EXERCISE INPUTS:
+---+
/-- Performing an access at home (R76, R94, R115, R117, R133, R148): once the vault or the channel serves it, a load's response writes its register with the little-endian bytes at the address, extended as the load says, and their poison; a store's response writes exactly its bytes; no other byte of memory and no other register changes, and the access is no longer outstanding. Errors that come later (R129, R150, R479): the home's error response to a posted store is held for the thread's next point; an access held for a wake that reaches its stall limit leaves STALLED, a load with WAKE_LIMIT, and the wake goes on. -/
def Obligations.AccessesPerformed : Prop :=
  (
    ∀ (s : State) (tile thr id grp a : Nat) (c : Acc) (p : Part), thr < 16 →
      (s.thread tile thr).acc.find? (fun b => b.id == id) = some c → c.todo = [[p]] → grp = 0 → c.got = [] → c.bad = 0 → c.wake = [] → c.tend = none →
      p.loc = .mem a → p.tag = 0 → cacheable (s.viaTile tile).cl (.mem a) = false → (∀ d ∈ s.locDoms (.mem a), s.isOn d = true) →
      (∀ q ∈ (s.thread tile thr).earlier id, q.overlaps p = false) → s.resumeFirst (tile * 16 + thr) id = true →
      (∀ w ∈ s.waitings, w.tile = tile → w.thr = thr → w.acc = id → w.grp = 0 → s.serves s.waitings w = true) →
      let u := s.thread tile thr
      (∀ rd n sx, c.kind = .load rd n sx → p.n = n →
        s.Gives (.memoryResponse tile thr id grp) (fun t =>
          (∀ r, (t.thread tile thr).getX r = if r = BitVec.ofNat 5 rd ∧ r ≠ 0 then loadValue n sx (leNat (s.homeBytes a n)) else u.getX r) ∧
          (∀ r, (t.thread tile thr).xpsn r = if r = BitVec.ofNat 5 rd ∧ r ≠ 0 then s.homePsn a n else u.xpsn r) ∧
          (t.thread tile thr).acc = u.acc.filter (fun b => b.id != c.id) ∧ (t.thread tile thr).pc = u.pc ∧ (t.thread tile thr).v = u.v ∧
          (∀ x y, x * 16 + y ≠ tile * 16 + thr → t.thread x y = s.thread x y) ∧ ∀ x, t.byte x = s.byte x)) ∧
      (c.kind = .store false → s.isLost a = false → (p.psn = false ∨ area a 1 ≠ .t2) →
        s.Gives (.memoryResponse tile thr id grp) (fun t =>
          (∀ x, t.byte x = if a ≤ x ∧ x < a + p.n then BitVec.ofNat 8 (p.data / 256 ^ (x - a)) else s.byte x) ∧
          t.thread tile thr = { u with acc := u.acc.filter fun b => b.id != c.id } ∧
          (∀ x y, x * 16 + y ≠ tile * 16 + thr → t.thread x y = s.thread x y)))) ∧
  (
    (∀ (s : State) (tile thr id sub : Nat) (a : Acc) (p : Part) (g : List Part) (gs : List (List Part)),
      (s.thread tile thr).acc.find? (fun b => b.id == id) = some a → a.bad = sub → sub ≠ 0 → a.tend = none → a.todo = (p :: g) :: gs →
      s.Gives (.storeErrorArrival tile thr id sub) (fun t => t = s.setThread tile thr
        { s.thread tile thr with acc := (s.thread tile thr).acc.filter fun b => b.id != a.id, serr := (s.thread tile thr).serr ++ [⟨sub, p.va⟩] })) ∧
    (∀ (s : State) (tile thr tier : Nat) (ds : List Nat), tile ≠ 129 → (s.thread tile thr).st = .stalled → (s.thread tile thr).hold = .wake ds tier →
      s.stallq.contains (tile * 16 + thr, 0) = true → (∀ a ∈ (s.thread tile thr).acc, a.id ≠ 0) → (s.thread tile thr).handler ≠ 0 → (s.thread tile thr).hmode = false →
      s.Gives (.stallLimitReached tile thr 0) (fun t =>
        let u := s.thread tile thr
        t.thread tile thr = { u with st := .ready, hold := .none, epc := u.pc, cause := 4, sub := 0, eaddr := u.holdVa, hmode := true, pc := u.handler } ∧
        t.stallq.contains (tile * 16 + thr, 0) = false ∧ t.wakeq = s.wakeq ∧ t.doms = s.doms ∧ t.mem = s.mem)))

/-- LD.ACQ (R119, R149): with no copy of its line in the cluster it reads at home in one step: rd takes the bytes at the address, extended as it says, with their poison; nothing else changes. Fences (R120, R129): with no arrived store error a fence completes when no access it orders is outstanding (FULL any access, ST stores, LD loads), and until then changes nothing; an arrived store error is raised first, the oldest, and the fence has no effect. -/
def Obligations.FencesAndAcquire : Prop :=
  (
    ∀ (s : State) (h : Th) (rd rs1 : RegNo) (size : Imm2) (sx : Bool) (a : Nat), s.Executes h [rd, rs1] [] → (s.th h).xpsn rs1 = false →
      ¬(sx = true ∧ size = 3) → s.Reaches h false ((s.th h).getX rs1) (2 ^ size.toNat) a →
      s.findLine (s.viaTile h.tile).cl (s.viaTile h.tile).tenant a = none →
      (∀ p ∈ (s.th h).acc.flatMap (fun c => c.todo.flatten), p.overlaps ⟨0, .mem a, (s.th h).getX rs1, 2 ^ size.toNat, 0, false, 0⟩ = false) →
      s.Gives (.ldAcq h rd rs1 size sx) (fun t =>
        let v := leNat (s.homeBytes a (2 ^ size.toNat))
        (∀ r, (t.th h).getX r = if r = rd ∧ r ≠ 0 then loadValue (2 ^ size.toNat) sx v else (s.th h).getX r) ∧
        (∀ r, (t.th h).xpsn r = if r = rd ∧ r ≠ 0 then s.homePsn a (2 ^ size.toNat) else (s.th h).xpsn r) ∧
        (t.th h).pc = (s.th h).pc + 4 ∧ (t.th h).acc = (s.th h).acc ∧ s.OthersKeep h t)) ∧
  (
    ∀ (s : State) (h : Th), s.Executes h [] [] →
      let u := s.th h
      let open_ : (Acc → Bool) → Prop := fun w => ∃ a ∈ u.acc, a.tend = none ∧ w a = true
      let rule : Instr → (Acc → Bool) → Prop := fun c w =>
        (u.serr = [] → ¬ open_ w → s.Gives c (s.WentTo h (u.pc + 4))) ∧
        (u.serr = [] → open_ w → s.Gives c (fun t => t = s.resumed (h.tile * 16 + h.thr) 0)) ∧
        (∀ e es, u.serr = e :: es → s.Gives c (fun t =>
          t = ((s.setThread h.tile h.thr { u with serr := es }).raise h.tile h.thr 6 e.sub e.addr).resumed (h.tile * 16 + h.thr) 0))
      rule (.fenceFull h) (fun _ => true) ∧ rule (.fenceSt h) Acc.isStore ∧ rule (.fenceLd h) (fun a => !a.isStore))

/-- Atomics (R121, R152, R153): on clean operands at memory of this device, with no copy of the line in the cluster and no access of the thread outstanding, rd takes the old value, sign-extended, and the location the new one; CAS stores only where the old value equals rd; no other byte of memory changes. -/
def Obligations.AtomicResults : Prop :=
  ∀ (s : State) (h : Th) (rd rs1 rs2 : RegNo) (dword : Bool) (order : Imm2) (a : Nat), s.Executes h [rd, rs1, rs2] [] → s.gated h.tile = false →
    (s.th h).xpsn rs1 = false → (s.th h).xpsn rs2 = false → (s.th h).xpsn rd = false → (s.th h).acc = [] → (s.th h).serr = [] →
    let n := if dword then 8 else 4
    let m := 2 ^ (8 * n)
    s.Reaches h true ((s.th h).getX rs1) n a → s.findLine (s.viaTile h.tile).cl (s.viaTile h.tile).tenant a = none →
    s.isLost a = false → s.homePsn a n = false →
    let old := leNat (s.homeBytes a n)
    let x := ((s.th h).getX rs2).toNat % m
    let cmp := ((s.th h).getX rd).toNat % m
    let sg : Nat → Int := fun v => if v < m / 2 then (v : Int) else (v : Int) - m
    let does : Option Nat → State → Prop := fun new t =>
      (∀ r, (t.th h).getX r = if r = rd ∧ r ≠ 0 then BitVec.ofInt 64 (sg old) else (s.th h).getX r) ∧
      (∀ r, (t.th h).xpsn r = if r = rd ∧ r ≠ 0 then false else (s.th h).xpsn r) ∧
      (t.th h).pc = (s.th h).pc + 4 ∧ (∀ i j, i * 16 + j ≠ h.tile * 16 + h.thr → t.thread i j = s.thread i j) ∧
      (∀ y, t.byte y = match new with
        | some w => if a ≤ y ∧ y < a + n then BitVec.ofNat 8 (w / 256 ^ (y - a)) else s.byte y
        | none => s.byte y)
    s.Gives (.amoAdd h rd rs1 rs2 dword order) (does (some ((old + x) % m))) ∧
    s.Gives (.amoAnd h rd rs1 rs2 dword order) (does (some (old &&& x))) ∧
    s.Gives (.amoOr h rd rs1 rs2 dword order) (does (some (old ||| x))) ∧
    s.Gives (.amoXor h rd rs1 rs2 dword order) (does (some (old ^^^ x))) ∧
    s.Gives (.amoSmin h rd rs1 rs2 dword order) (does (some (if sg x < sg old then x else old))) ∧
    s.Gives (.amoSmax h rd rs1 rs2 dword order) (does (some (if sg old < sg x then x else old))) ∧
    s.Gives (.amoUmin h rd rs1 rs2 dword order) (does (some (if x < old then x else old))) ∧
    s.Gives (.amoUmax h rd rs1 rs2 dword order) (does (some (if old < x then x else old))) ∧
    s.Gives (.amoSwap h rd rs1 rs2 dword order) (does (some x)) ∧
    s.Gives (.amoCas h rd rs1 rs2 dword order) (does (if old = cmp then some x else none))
+---+
WHAT THE EXERCISE ASKS:
Filter the lines above, keeping and copying those that contain "homePsn".

ANSWER TO THE EXERCISE:
          (∀ r, (t.thread tile thr).xpsn r = if r = BitVec.ofNat 5 rd ∧ r ≠ 0 then s.homePsn a n else u.xpsn r) ∧
        (∀ r, (t.th h).xpsn r = if r = rd ∧ r ≠ 0 then s.homePsn a (2 ^ size.toNat) else (s.th h).xpsn r) ∧
    s.isLost a = false → s.homePsn a n = false →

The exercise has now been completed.